YOUR GOAL = Going through the entries below, find how many lines hold "registerOp", then give that number alone.
(Beginning of EXTRACTED INFORMATION)
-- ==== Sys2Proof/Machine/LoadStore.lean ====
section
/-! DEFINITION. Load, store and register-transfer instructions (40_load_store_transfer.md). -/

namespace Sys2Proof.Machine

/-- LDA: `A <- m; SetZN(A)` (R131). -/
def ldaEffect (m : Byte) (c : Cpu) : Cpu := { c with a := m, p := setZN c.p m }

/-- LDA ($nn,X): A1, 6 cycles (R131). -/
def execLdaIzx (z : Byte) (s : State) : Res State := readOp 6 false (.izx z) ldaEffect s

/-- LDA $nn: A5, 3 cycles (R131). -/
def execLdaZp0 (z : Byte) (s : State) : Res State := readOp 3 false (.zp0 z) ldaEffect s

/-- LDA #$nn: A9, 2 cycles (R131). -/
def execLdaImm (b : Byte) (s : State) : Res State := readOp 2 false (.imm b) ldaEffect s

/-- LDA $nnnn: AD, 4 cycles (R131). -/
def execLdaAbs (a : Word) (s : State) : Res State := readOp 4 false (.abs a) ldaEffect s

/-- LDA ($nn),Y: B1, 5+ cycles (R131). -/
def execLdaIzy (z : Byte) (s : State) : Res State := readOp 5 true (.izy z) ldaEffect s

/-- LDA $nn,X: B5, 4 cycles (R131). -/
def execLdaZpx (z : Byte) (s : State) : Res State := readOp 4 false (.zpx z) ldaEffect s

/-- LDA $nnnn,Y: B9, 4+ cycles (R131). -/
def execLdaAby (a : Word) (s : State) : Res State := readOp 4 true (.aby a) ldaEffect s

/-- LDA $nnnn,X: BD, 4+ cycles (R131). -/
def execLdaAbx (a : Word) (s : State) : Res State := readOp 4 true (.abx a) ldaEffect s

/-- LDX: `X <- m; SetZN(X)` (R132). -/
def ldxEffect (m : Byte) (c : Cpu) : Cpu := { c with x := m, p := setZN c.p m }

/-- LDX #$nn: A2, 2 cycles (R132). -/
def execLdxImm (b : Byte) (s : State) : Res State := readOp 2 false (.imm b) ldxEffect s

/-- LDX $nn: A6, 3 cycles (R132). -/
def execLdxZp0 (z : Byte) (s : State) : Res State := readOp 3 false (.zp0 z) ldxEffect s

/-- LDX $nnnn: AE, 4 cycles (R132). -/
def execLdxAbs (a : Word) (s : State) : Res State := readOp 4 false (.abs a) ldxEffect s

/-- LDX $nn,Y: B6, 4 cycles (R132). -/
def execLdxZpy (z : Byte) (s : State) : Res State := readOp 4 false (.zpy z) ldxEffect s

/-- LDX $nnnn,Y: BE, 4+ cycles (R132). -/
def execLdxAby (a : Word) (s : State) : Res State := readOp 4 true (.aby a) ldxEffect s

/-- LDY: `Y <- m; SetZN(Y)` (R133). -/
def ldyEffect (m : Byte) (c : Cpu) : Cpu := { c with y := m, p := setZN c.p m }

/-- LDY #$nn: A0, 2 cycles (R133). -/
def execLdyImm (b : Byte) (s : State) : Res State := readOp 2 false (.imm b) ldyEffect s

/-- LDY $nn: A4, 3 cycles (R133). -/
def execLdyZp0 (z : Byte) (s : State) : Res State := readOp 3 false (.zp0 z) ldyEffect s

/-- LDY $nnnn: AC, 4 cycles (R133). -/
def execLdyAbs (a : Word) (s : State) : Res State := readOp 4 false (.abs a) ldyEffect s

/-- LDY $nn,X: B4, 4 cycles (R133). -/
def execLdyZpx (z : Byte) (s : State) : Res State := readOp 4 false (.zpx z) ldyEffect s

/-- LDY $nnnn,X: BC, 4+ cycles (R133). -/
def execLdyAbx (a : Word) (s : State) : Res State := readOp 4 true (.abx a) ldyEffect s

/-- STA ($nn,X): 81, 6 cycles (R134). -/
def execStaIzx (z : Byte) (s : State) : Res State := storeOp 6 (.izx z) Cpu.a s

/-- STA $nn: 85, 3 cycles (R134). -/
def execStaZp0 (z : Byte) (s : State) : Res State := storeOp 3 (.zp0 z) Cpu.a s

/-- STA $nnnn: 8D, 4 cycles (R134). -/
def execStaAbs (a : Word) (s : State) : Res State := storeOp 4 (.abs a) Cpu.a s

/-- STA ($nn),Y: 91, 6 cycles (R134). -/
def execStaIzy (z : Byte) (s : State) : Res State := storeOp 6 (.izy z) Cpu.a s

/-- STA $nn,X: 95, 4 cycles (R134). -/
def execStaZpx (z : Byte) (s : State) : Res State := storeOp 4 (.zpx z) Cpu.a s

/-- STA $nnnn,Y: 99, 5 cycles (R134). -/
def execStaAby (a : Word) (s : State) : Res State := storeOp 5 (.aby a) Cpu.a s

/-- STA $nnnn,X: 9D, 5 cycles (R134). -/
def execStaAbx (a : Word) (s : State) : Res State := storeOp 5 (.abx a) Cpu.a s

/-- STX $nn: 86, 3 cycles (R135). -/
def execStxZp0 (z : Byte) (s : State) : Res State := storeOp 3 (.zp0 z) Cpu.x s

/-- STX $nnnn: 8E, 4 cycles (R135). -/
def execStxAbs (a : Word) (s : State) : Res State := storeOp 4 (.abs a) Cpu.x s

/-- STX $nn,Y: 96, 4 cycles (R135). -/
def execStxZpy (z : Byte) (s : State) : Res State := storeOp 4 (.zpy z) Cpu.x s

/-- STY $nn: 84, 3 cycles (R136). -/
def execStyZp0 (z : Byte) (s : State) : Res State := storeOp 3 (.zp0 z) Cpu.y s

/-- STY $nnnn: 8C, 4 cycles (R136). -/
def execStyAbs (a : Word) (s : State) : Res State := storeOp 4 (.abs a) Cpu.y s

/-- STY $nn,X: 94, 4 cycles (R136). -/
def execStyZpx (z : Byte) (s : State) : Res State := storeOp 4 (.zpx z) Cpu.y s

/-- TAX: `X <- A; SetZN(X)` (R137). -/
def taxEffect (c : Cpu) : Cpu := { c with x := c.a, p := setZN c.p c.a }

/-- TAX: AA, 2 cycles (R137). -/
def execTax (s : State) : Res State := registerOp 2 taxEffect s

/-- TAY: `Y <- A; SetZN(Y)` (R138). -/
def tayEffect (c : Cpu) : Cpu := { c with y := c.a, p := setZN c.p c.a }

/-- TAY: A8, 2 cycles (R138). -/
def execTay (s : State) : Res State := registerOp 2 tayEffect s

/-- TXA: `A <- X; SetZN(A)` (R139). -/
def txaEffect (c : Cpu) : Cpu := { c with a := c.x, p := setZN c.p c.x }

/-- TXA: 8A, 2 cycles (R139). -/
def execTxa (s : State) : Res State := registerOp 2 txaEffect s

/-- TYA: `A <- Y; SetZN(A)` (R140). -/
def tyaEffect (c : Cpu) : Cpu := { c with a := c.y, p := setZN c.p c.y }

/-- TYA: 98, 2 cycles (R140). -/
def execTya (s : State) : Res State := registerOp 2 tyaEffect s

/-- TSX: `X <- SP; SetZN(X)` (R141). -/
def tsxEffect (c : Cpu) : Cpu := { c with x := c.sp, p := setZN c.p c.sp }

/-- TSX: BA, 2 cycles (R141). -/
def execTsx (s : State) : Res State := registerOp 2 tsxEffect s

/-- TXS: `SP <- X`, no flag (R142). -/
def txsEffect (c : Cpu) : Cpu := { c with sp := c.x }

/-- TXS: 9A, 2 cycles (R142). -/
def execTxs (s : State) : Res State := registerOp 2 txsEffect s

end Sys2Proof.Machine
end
(End of EXTRACTED INFORMATION)
SOLUTION BELOW = 6